Erelzi was also shown to be as effective as Enbrel in one main study involving 531 adults with plaque psoriasis. Over 70% of those given Erelzi (186 of 264 patients) and roughly 72% of those given Enbrel (191 of 267) had at least 75% reduction in their symptom score after 12 weeks of treatment.

The most common side effects with etanercept (seen in more than 1 patient in 10) are injection-site reactions (including bleeding, redness, itching, pain and swelling) and infections (including nose, throat, lung, bladder and skin infections). The doctor may stop Erelzi treatment in patients developing a serious infection. For the full list of side effects of Erelzi, see the package leaflet.

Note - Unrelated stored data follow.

theorem execQueueBucketSet_kept {a1} {s : State} (hs : Kept x s0 s) : Ends (Kept x s0) (execQueueBucketSet a1 s) := by
  unfold execQueueBucketSet
  repeat' first
    | with_reducible assumption
    | with_reducible apply serve_kept
    | with_reducible apply refused_kept
    | with_reducible apply State.onQueue_kept
    | with_reducible apply ok_kept
    | (intro)
    | (extract_lets +onlyGivenNames st; have hst : Kept x s0 st := ?_; clear_value st; revert st; intro st2 hst2)
    | (extract_lets +onlyGivenNames yy; clear_value yy; revert yy; intro y2)
    | with_reducible apply Ends.next
    | with_reducible apply Kept.ite

theorem execQueueRekey_kept {a1} {s : State} (hs : Kept x s0 s) : Ends (Kept x s0) (execQueueRekey a1 s) := by
  unfold execQueueRekey
  repeat' first
    | with_reducible assumption
    | with_reducible apply serve_kept
    | with_reducible apply draw_kept_proj
    | with_reducible apply ok_kept
    | with_reducible exact CntKept.same rfl
    | with_reducible exact MemsKept.same rfl rfl
    | with_reducible exact fun w => MemsWf.same w rfl rfl
    | with_reducible exact FuseKept.same rfl rfl rfl
    | with_reducible exact SafetyKept.same rfl rfl rfl rfl
    | with_reducible exact CfgKept.same rfl
    | with_reducible exact TripsKept.same rfl rfl
    | with_reducible exact .inr rfl
    | (intro)
    | (extract_lets +onlyGivenNames st; have hst : Kept x s0 st := ?_; clear_value st; revert st; intro st2 hst2)
    | (extract_lets +onlyGivenNames yy; clear_value yy; revert yy; intro y2)
    | with_reducible apply Ends.next
    | with_reducible apply Kept.ite
    | split

/-! ## Machine/Timeout.lean -/

theorem mapLoopReqs_kept {s : State} {a2} (hs : Kept x s0 s) : Kept x s0 (mapLoopReqs s a2) := by
  unfold mapLoopReqs
  repeat' first
    | with_reducible assumption
    | with_reducible apply State.onLoop_kept
    | (extract_lets +onlyGivenNames st; have hst : Kept x s0 st := ?_; clear_value st; revert st; intro st2 hst2)
    | with_reducible refine Kept.literal rfl rfl rfl rfl rfl rfl rfl ?_

theorem mapMotionReqs_kept {s : State} {a2} (hs : Kept x s0 s) : Kept x s0 (mapMotionReqs s a2) := by
  unfold mapMotionReqs
  repeat' first
    | with_reducible assumption
    | with_reducible apply State.onMotion_kept
    | with_reducible apply State.onDisp_kept
    | (extract_lets +onlyGivenNames st; have hst : Kept x s0 st := ?_; clear_value st; revert st; intro st2 hst2)
    | with_reducible refine Kept.literal rfl rfl rfl rfl rfl rfl rfl ?_

theorem mapIoReqs_kept {s : State} {a2} (hs : Kept x s0 s) : Kept x s0 (mapIoReqs s a2) := by
  unfold mapIoReqs
  repeat' first
    | with_reducible assumption
    | with_reducible apply State.onCan_kept
    | with_reducible apply State.onField_kept

theorem mapModuleReqs_kept {s : State} {a2} (hs : Kept x s0 s) : Kept x s0 (mapModuleReqs s a2) := by
  unfold mapModuleReqs
  repeat' first
    | with_reducible assumption
    | with_reducible apply State.onPow_kept
    | with_reducible apply State.onSys_kept
    | with_reducible apply State.onRed_kept
    | with_reducible apply State.onDbg_kept
    | with_reducible apply State.onCtr_kept
    | with_reducible apply State.onRec_kept
    | with_reducible exact FuseKept.same rfl rfl rfl
    | with_reducible exact CntKept.same rfl
    | with_reducible exact MemsKept.same rfl rfl
    | with_reducible exact fun w => MemsWf.same w rfl rfl
    | (intro)

theorem execCommandTimeout_kept {a1} {a2} {s : State} (hs : Kept x s0 s) : Ends (Kept x s0) (execCommandTimeout a1 a2 s) := by
  unfold execCommandTimeout
  repeat' first
    | with_reducible assumption
    | with_reducible apply timedOut_kept
    | with_reducible apply mapModuleReqs_kept
    | with_reducible apply mapIoReqs_kept
    | with_reducible apply mapMotionReqs_kept
    | with_reducible apply mapLoopReqs_kept
    | (extract_lets +onlyGivenNames yy; clear_value yy; revert yy; intro y2)
    | with_reducible apply Ends.next
    | split
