-- ==== Sys2Proof/Tests/Slice0.lean ====
section
/-! SUPPORT. Small tests of single commands on small states, a smoke test of well-formedness, and for each statement a concrete
state and operands that meet its hypotheses. Expected values come from the spec's tables and worked examples. -/
namespace Sys2Proof.Tests

open Sys2Proof Sys2Proof.Machine

/-! ### Well-formedness: an ill-formed command for each kind of number -/

theorem test_wf_refuses :
    ([.opticInsert 10, .ethernetAuxFrame 0 .arp, .bandwidthWindowEnd 17 0 0, .dbFaultCountRead 4096,
      .registerWrite 2 65536 4 0, .registerWrite 2 0 9 0, .ctrValLowRead 2 256, .commandTimeout 1048576 0,
      .slotMiss 64 0, .slotMiss 0 16, .carCutoff 64, .bmsStale 8, .ringHeal 4, .spandownRx 4 true [],
      .coldstartRx 4 {}, .heartbeatPathFault 5, .sideLinkDown 2, .zoneDownMissing 1024, .doorEvaluation 512,
      .callDiscard 0, .doOverload 24, .aiOvercurrent 16, .sdStuckLine 8, .pwmPeriod 4 0, .objLockExpiry 128,
      .driveFail 4 0, .pmbusAck 8, .stoLineLimit 24, .tripRequestRx .core .module 0,
      .sysIdent { part := 4096 }, .sysIdent { queue := 1048576 }] : List Instr).all (fun c => !c.wf) = true := by decide

theorem test_wf_admits :
    ([.opticInsert 9, .ethernetAuxFrame 2 .arp, .slotMiss 63 15, .carCutoff 63, .spandownRx 3 false [], .doorEvaluation 511,
      .callDiscard 1, .sysIdent {}] : List Instr).all Instr.wf = true := by decide

/-! ### A module whose start-up is complete -/

/-- A partition with every right (02 R36). -/
def supervisor : Partition :=
  { binding := 0, qrights := BitVec.allOnes 17, arights := BitVec.allOnes 17, mgmt := true, global := true, supervisor := true,
    qlimit := 65536, quota := 268435456, rateCeil := 4000000, quantum := 4096 }

/-- The bootstrap mailbox (02 R59). -/
def bootstrap : Queue := { part := 2, depthLog2 := 6, rate := 4000000, burst := 64, tokens := 64 }

/-- STAGE 5 with Creel open, partition 2 the supervisor, and its bootstrap mailbox. -/
def up : State :=
  { supply := { good := true, mains := true }
    sys := { ctl := .running, scarp := .running, stage := 5, creel := true, safe := true, timeBase := true, floor := true }
    host := { parts := [(2, supervisor)], queues := [(16, bootstrap)], bootSq := 64, bootCq := 128 } }

/-- A request whose payload begins with these bytes, from byte 16 on (02 R42). -/
def req (l : List Nat) : Request := { payload := l.map (BitVec.ofNat 8) }

/-! ### Host interface (02) -/

theorem test_supervisor_has_every_right : knownOpcodes.all (hasRight up 2) = true := by decide
theorem test_denied_hypotheses : requestOf (.sysIdent {}) = some ({}, 1) ∧ hasRight State.reset 2 1 = false := by decide

theorem test_part_info_hypotheses :
    hasRight up 2 0x0101 = true ∧ tabHas up.host.parts (partNamed (req [2, 0])) = true ∧ partNamed (req [2, 0]) = (req [2, 0]).part := by
  decide

/-- SYS.STATE of `up` (02 R56): STAGE 5, RATE 01b, SAFE, CREEL. -/
theorem test_sys_state_word : sysStateWord up = 0x30015 := by decide
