-- ==== Sys2Proof/Tests/Slice0.lean ====
section
/-! SUPPORT. The model's own tests: decoding, the checks on terms, the vectors of spec/95_test_vectors.md, and for each
obligation with hypotheses a witness that meets them. Expected values are the spec's. -/

namespace Sys2Proof.Tests

open Sys2Proof.Machine

/-! ## Small states -/

/-- A key loaded, all else as after reset. -/
def keyed (k : Word64) : State := { State.reset with key := k, keyv := true }

/-- A key and an IV loaded. -/
def keyedIv (k v : Word64) : State := { State.reset with key := k, keyv := true, iv := v, ivv := true }

/-- A command pending. -/
def busyWith (op : Byte) (s : State) : State := { s with pending := some op }

/-- A message in MSGBUF from byte 0 and its length in MSG_LEN. -/
def withMessage (m : List Byte) (s : State) : State :=
  memWrite 0 m { s with msgLen := BitVec.ofNat 64 m.length }

/-- The key of 95 section 1. -/
def workedKey : Word64 := 0x133457799BBCDFF1

/-- "descrypt" (95 section 3.1). -/
def descrypt : Word64 := 0x6465736372797074

/-- The outcome is a next state with the property. -/
def next? (o : Host.Outcome State Fault Refusal) (p : State → Bool) : Bool :=
  match o with
  | .next t => p t
  | .fault _ => false
  | .refused _ => false

/-! ## Decoding: each row's byte written out from 30_encoding.md R121 as RSV, CBC, DIR, OP -/

theorem test_decode_nop : decode (0b00#2 ++ 0b0#1 ++ 0b0#1 ++ 0b0000#4) = .legal .nop := by decide
theorem test_decode_keysched : decode (0b00#2 ++ 0b0#1 ++ 0b0#1 ++ 0b0001#4) = .legal .keysched := by decide
theorem test_decode_blkEnc : decode (0b00#2 ++ 0b0#1 ++ 0b0#1 ++ 0b0010#4) = .legal .blkEnc := by decide
theorem test_decode_blkDec : decode (0b00#2 ++ 0b0#1 ++ 0b1#1 ++ 0b0010#4) = .legal .blkDec := by decide
theorem test_decode_msgEncEcb : decode (0b00#2 ++ 0b0#1 ++ 0b0#1 ++ 0b0011#4) = .legal .msgEncEcb := by decide
theorem test_decode_msgDecEcb : decode (0b00#2 ++ 0b0#1 ++ 0b1#1 ++ 0b0011#4) = .legal .msgDecEcb := by decide
theorem test_decode_msgEncCbc : decode (0b00#2 ++ 0b1#1 ++ 0b0#1 ++ 0b0011#4) = .legal .msgEncCbc := by decide
theorem test_decode_msgDecCbc : decode (0b00#2 ++ 0b1#1 ++ 0b1#1 ++ 0b0011#4) = .legal .msgDecCbc := by decide

/-- 95 V2: one byte of each class of R127. -/
theorem test_decode_illegal : decode 0x40 = .illegal 0x40 ∧ decode 0x04 = .illegal 0x04 ∧ decode 0x10 = .illegal 0x10 ∧
    decode 0x22 = .illegal 0x22 ∧ decode 0xFF = .illegal 0xFF := by decide

/-- 95 V21: CMD[63:8] is ignored. -/
theorem test_decode_high_bits : decode (commandByte 0x0000000000000100) = .legal .nop ∧
    decodeTableWord 8 0x33 = some .msgDecCbc ∧ decodeTableWord 8 0x22 = none := by decide

/-- R132. -/
theorem test_print : printCommand 0x02 = "BLK_ENC" ∧ printCommand 0x22 = ".cmd 0x22" ∧ printCommand 0xFF = ".cmd 0xFF" := by
  decide

/-- R131: `loadmsg "l"` as 95 P3 line 9 expands it. -/
theorem test_loadmsg : loadAccesses [0x6C] = [.wrbuf 0 0x6C00000000000000, .wr .msgLen 1] := by decide

/-- R131: `wait` reads STATUS again after BUSY = 1 and ends at the first read with BUSY = 0; 95 P4 line 3. -/
theorem test_wait : nextAccess .wait [] = some (.rd .status) ∧ nextAccess .wait [.okayData 5] = some (.rd .status) ∧
    nextAccess .wait [.okayData 5, .okayData 6] = none ∧ nextAccess (.run .msgEncEcb) [] = some (.cmd .msgEncEcb) := by
  decide

/-- R131: `readmsg` as 95 P4 line 7 runs it: one word, and the message "l". -/
theorem test_readmsg : nextAccess .readmsg [] = some (.rd .msgLen) ∧ nextAccess .readmsg [.okayData 1] = some (.rdbuf 0) ∧
    nextAccess .readmsg [.okayData 1, .okayData 0x6C07070707070707] = none ∧
    readmsgResult [.okayData 1, .okayData 0x6C07070707070707] = [0x6C] := by decide

/-! ## The checks refuse ill-formed terms -/

theorem test_wf_rdbuf_outside : HostInstr.wellFormed (.rdbuf (2 ^ 29)) = false := by
  have := Config.msgbufBytes_le
  simp [HostInstr.wellFormed, bufferWordInRange]
  omega

theorem test_wf_wrbuf_outside : HostInstr.wellFormed (.wrbuf (2 ^ 29) 0) = false := by
  have := Config.msgbufBytes_le
  simp [HostInstr.wellFormed, bufferWordInRange]
  omega

theorem test_wf_loadmsg_too_long : Pseudo.wellFormed (.loadmsg (List.replicate (2 ^ 32 + 1) 0)) = false := by
  have := Config.msgbufBytes_le
  simp only [Pseudo.wellFormed, List.length_replicate, decide_eq_false_iff_not]
  omega

/-- 95 V28: a 4-byte read at 0x020 and an 8-byte write at 0x024. -/
theorem test_wf_bus : BusTxn.wellFormed ⟨.read, Config.coreBase + 0x020, 4, 0⟩ = false ∧
    BusTxn.wellFormed ⟨.write, Config.coreBase + 0x024, 8, 0⟩ = false := by
  have h1 : (BusTxn.mk .read (Config.coreBase + 0x020) 4 0).offset? = some 0x020 := offset?_coreBase_add (by omega)
  have h2 : (BusTxn.mk .write (Config.coreBase + 0x024) 8 0).offset? = some 0x024 := offset?_coreBase_add (by omega)
  constructor
  · simp only [BusTxn.wellFormed, h1]
    decide
  · simp only [BusTxn.wellFormed, h2]
    decide

theorem test_wf_bus_outside : BusTxn.wellFormed ⟨.read, Config.coreBase + 0x1000 + Config.msgbufBytes, 8, 0⟩ = false := by
  have : ¬ (Config.coreBase ≤ Config.coreBase + 0x1000 + Config.msgbufBytes ∧
      Config.coreBase + 0x1000 + Config.msgbufBytes - Config.coreBase < 0x1000 + Config.msgbufBytes) := by omega
  simp only [BusTxn.wellFormed, BusTxn.offset?, this, if_false]

/-- Every command is well-formed; an ill-formed command is a byte that decodes to none. -/
theorem test_wf_commands : ∀ i ∈ [Instr.nop, .keysched, .blkEnc, .blkDec, .msgEncEcb, .msgDecEcb, .msgEncCbc, .msgDecCbc],
    i.wellFormed = true := by decide

/-! ## The datapath (95 section 4) -/

theorem test_permutations : permIP 0x0123456789ABCDEF = 0xCC00CCFFF0AAF0AA ∧ permIPInv 0x0123456789ABCDEF = 0xFF330FAA00330FAA ∧
    permE 0x00000001 = 0x800000000002 ∧ permP 0x80000000 = 0x00800000 ∧ permPC1 0x133457799BBCDFF1 = 0xF0CCAAF556678F ∧
    permPC2 0x80000000000000 = 0x080000000000 := by decide +kernel

theorem test_sboxes : (List.range 8).map (fun j => substitute j 0b011011) = [0x5, 0x9, 0xB, 0xA, 0x9, 0xB, 0xF, 0xE] ∧
    (List.range 8).map (fun j => substitute j 0b100001) = [0xF, 0xD, 0x1, 0x3, 0xB, 0x4, 0x6, 0x2] := by decide +kernel

theorem test_pad : pad [0x41, 0x42, 0x43] = [0x41, 0x42, 0x43, 5, 5, 5, 5, 5] ∧ pad [] = [] ∧
    unpad [0x41, 0x42, 0x43, 0x44, 4, 4, 4, 4] = [0x41, 0x42, 0x43, 0x44] ∧
    unpad [0x41, 0x42, 0x43, 0x44, 0x44, 4, 4, 4] = [0x41, 0x42, 0x43, 0x44, 0x44, 4, 4, 4] ∧
    unpad [8, 8, 8, 8, 8, 8, 8, 8] = [] := by decide

/-! ## The commands (95 section 5) -/

/-- V1. -/
theorem test_nop : next? (exec .nop (busyWith 0x00 State.reset)) (fun t => statusWord t == 0x002) = true := by decide

/-- V3. -/
theorem test_keysched_no_key : next? (exec .keysched (busyWith 0x01 State.reset)) (fun t => statusWord t == 0x102 &&
    t.rk == State.reset.rk) = true := by decide +kernel

/-- V5, RK of 95 section 1.1. -/
theorem test_keysched : next? (exec .keysched (busyWith 0x01 (keyed workedKey))) (fun t => statusWord t == 0x006 &&
    t.rk[0] == 0x1B02EFFC7072 && t.rk[8] == 0xE0DBEBEDE781 && t.rk[15] == 0xCB3D8B0E17F5) = true := by decide +kernel

/-- V4. -/
theorem test_blkEnc_no_key : next? (exec .blkEnc (busyWith 0x02 State.reset)) (fun t => statusWord t == 0x102 &&
    t.dout == 0) = true := by decide +kernel

/-- V6. -/
theorem test_blkEnc : next? (exec .blkEnc (busyWith 0x02 { keyed workedKey with din := 0x0123456789ABCDEF })) (fun t =>
    statusWord t == 0x006 && t.dout == 0x85E813540F0AB405 && t.din == 0x0123456789ABCDEF) = true := by decide +kernel

/-- V7: RK in forward order after a decryption. -/
theorem test_blkDec : next? (exec .blkDec (busyWith 0x12 { keyed workedKey with din := 0x85E813540F0AB405 })) (fun t =>
    t.dout == 0x0123456789ABCDEF && t.rk[0] == 0x1B02EFFC7072 && t.rk[15] == 0xCB3D8B0E17F5) = true := by decide +kernel

/-- V8. -/
theorem test_msgEncEcb : next? (exec .msgEncEcb (withMessage [0x6C] (keyed descrypt))) (fun t => statusWord t == 0x006 &&
    t.msgLen == 8 && memRead t 0 8 == [0x7B, 0xEA, 0xA2, 0xA9, 0xF0, 0x27, 0x79, 0x02]) = true := by
  have := Config.eight_le_msgbufBytes
  rw [exec_eq, completeChecked_of_pass]
  · decide +kernel
  · simp [checksOf, checkPasses, withMessage, keyed]
    omega

/-- V9: the pad bytes stay in the buffer. -/
theorem test_msgDecEcb : next? (exec .msgDecEcb (withMessage [0x7B, 0xEA, 0xA2, 0xA9, 0xF0, 0x27, 0x79, 0x02] (keyed descrypt)))
    (fun t => t.msgLen == 1 && memRead t 0 8 == [0x6C, 7, 7, 7, 7, 7, 7, 7]) = true := by
  have := Config.eight_le_msgbufBytes
  rw [exec_eq, completeChecked_of_pass]
  · decide +kernel
  · simp [checksOf, checkPasses, withMessage, keyed]
    omega

/-- 95 section 3.1: "linuslag" under CBC with IV = "initvect"; V10's STATUS. -/
theorem test_msgEncCbc : next? (exec .msgEncCbc (withMessage [0x6C, 0x69, 0x6E, 0x75, 0x73, 0x6C, 0x61, 0x67]
    (keyedIv descrypt 0x696E697476656374))) (fun t => statusWord t == 0x00E && t.msgLen == 8 &&
    memRead t 0 8 == [0x16, 0x14, 0x8D, 0x0C, 0x9B, 0x5D, 0x40, 0x17]) = true := by
  have := Config.eight_le_msgbufBytes
  rw [exec_eq, completeChecked_of_pass]
  · decide +kernel
  · simp [checksOf, checkPasses, withMessage, keyedIv]
    omega

/-- V12. -/
theorem test_msgEncCbc_no_iv : next? (exec .msgEncCbc { keyed descrypt with msgLen := 8 }) (fun t => statusWord t == 0x206 &&
    t.msgLen == 8 && t.msgbuf == []) = true := by decide +kernel

/-- 95 section 3.3: 5995C041BE5EE41B under CBC0. -/
theorem test_msgDecCbc : next? (exec .msgDecCbc (withMessage [0x59, 0x95, 0xC0, 0x41, 0xBE, 0x5E, 0xE4, 0x1B]
    (keyedIv descrypt 0))) (fun t => t.msgLen == 6 &&
    memRead t 0 8 == [0x41, 0x42, 0x43, 0x44, 0x45, 0x46, 2, 2]) = true := by
  have := Config.eight_le_msgbufBytes
  rw [exec_eq, completeChecked_of_pass]
  · decide +kernel
  · simp [checksOf, checkPasses, withMessage, keyedIv]
    omega

/-- V20, and V18's order of checks. -/
theorem test_msgDecCbc_errors :
    next? (exec .msgDecCbc { keyedIv descrypt 0 with msgLen := 7 }) (fun t => t.err == 3) = true ∧
    next? (exec .msgDecCbc { State.reset with msgLen := 7 }) (fun t => t.err == 1) = true := by decide +kernel

/-! ## The step, the bus and the interrupt -/

/-- The host's probe at reset: the latched word runs as the first command. -/
theorem test_first_step : next? (step (State.reset.withFetchWord 8 0x01)) (fun t => statusWord t == 0x102) = true ∧
    next? (step (State.reset.withFetchWord 8 0x22)) (fun t => statusWord t == 0x402) = true := by decide +kernel

/-- V30: a write of ID does nothing. -/
theorem test_rd_id : hostStep (.wr .id 5) State.reset = .next (setAnswer .okay State.reset) ∧
    hostStep (.rd .id) State.reset = .next (setAnswer (.okayData 0x444553434F524507) State.reset) :=
  ⟨hostStep_wr _ _ _, hostStep_rd _ _ (.inl rfl)⟩

/-- V22: a KEY write while busy is dropped and sets OVR. -/
theorem test_busy_key_write : next? (hostStep (.wr .key 0) (busyWith 0x02 (keyed workedKey))) (fun t =>
    t.key == workedKey && t.ovr && t.pending == some 0x02) = true := by
  rw [hostStep_wr]
  decide

/-- V26, V27: STATUS is write-1-to-clear in bits 1 and 4 alone. -/
theorem test_ack : next? (hostStep (.wr .status 0x12) { keyed descrypt with done := true, ovr := true, err := 3 }) (fun t =>
    statusWord t == 0x304) = true ∧
    next? (hostStep (.wr .status 0x01) { keyed descrypt with done := true, ovr := true, err := 3 }) (fun t =>
    statusWord t == 0x316) = true := by
  rw [hostStep_wr, hostStep_wr]
  decide

/-- V31, V32. -/
theorem test_irq : irq { keyed descrypt with ctrlIe := true, done := true } = true ∧
    next? (hostStep (.wr .ctrl 1) { State.reset with done := true }) irq = true := by
  rw [hostStep_wr]
  decide

/-- V33. -/
theorem test_reset_while_busy : next? (resetStep (busyWith 0x02 (keyed workedKey))) (fun t => t.pending == none && t.key == 0 &&
    !t.done) = true := by decide

/-! ## Witnesses: the hypotheses of the obligations can be met

Each theorem gives concrete operands for every hypothesis of the obligation it is named after, at the boundaries of their
ranges where there are ranges. -/

/-- A host instruction as the agenda's head is the step of the same name. -/
theorem step_cons (h : HostInstr) (rest : List Turn) (s : State) :
    step (setAgenda (.host (hostTransaction h) :: rest) s) = hostStep h (setAgenda rest s) := rfl

theorem busy_inv (op : Byte) (k : Word64) : StateInv (busyWith op (keyed k)) where
  busyClear _ := ⟨rfl, rfl⟩
  errNamed := by show 0 ≤ 4; decide
  keyUnset h := by cases h
  ivUnset _ := rfl
  memoryWf := rfl
  memoryInside c h := by cases h

theorem witness_EveryStepKeepsTheInvariant : StateInv (busyWith 0x02 (keyed workedKey)) ∧
    ∃ t, step (busyWith 0x02 (keyed workedKey)) = .next t := ⟨busy_inv _ _, coreTurn_next (busyWith 0x02 (keyed workedKey))⟩

theorem witness_CoreStepRunsTheDecodedCommand :
    ((busyWith 0x33 State.reset).pending = some 0x33 ∧ decode 0x33 = .legal .msgDecCbc ∧ (busyWith 0x33 State.reset).agenda = []) ∧
    (setAgenda [.core, .reset] (busyWith 0x33 State.reset)).agenda = .core :: [.reset] ∧
    ((busyWith 0x40 State.reset).pending = some 0x40 ∧ decode 0x40 = .illegal 0x40) ∧
    (State.reset.pending = none ∧ State.reset.agenda = []) := by decide

theorem witness_LatchedWordRunsAsTheNextStep : decodeTableWord 8 0x00 = some .nop ∧ decodeTableWord 8 0x33 = some .msgDecCbc ∧
    decodeTableWord 64 0x102 = some .blkEnc := by decide

theorem witness_CommandBytesOfTheOpcodeMap :
    ∀ b ∈ [(0x04 : Byte), 0x34, 0xFF], b ∉ [(0x00 : Byte), 0x01, 0x02, 0x12, 0x03, 0x13, 0x23, 0x33] := by decide

theorem witness_OnlyTheLowByteOfACommandWordCounts :
    (0x02 : Word64).toNat % 256 = (0xFFFFFFFFFFFFFF02 : Word64).toNat % 256 ∧ State.reset.pending = none := by decide

theorem witness_IllegalBytesFallInFourClasses : State.reset.pending = none ∧
    (busyWith 0x22 State.reset).pending = some 0x22 ∧ decode 0x22 = .illegal 0x22 := by decide

theorem lastWord_in_range : 8 * (Config.msgbufBytes / 8 - 1) + 8 ≤ Config.msgbufBytes := by
  have := Config.eight_le_msgbufBytes
  omega

theorem witness_HostInstructionsAreSingleAccesses : HostInstr.wellFormed (.rdbuf 0) = true ∧
    HostInstr.wellFormed (.wrbuf (Config.msgbufBytes / 8 - 1) 0) = true ∧ HostInstr.wellFormed (.cmd .nop) = true ∧
    regOffset (.rk 15) = regOffset (.rk 15) := by
  have h1 := Config.eight_le_msgbufBytes
  have h2 := lastWord_in_range
  simp [HostInstr.wellFormed, bufferWordInRange, h1, h2, Instr.wellFormed]

/-- For KeyschedFillsTheBank, BlkEncEnciphersDin, BlkDecDeciphersDin and BlkDecUndoesBlkEnc. -/
theorem witness_key_loaded : (keyed workedKey).keyv = true ∧ (busyWith 0x01 (keyed workedKey)).keyv = true := by decide

/-- A key and an IV loaded and MSG_LEN as given. -/
def withLength (n : Nat) : State := { keyedIv descrypt 0 with msgLen := BitVec.ofNat 64 n }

Erelzi must not be used in patients who have or are at risk of sepsis (when bacteria and toxins circulate in the blood and start to damage the organs), or in patients with active infections.

For the full list of restrictions, see the package leaflet.

The company that markets Erelzi will provide a card for patients that contains information on how to recognise serious side effects and know when to see their doctor urgently. Recommendations and precautions to be followed by healthcare professionals and patients for the safe and effective use of Erelzi have also been included in the summary of product characteristics and the package leaflet.

As for all medicines, data on the use of Erelzi are continuously monitored. Side effects reported with Erelzi are carefully evaluated and any necessary action taken to protect patients.

Erelzi received a marketing authorisation valid throughout the EU for Erelzi on 23 June 2017.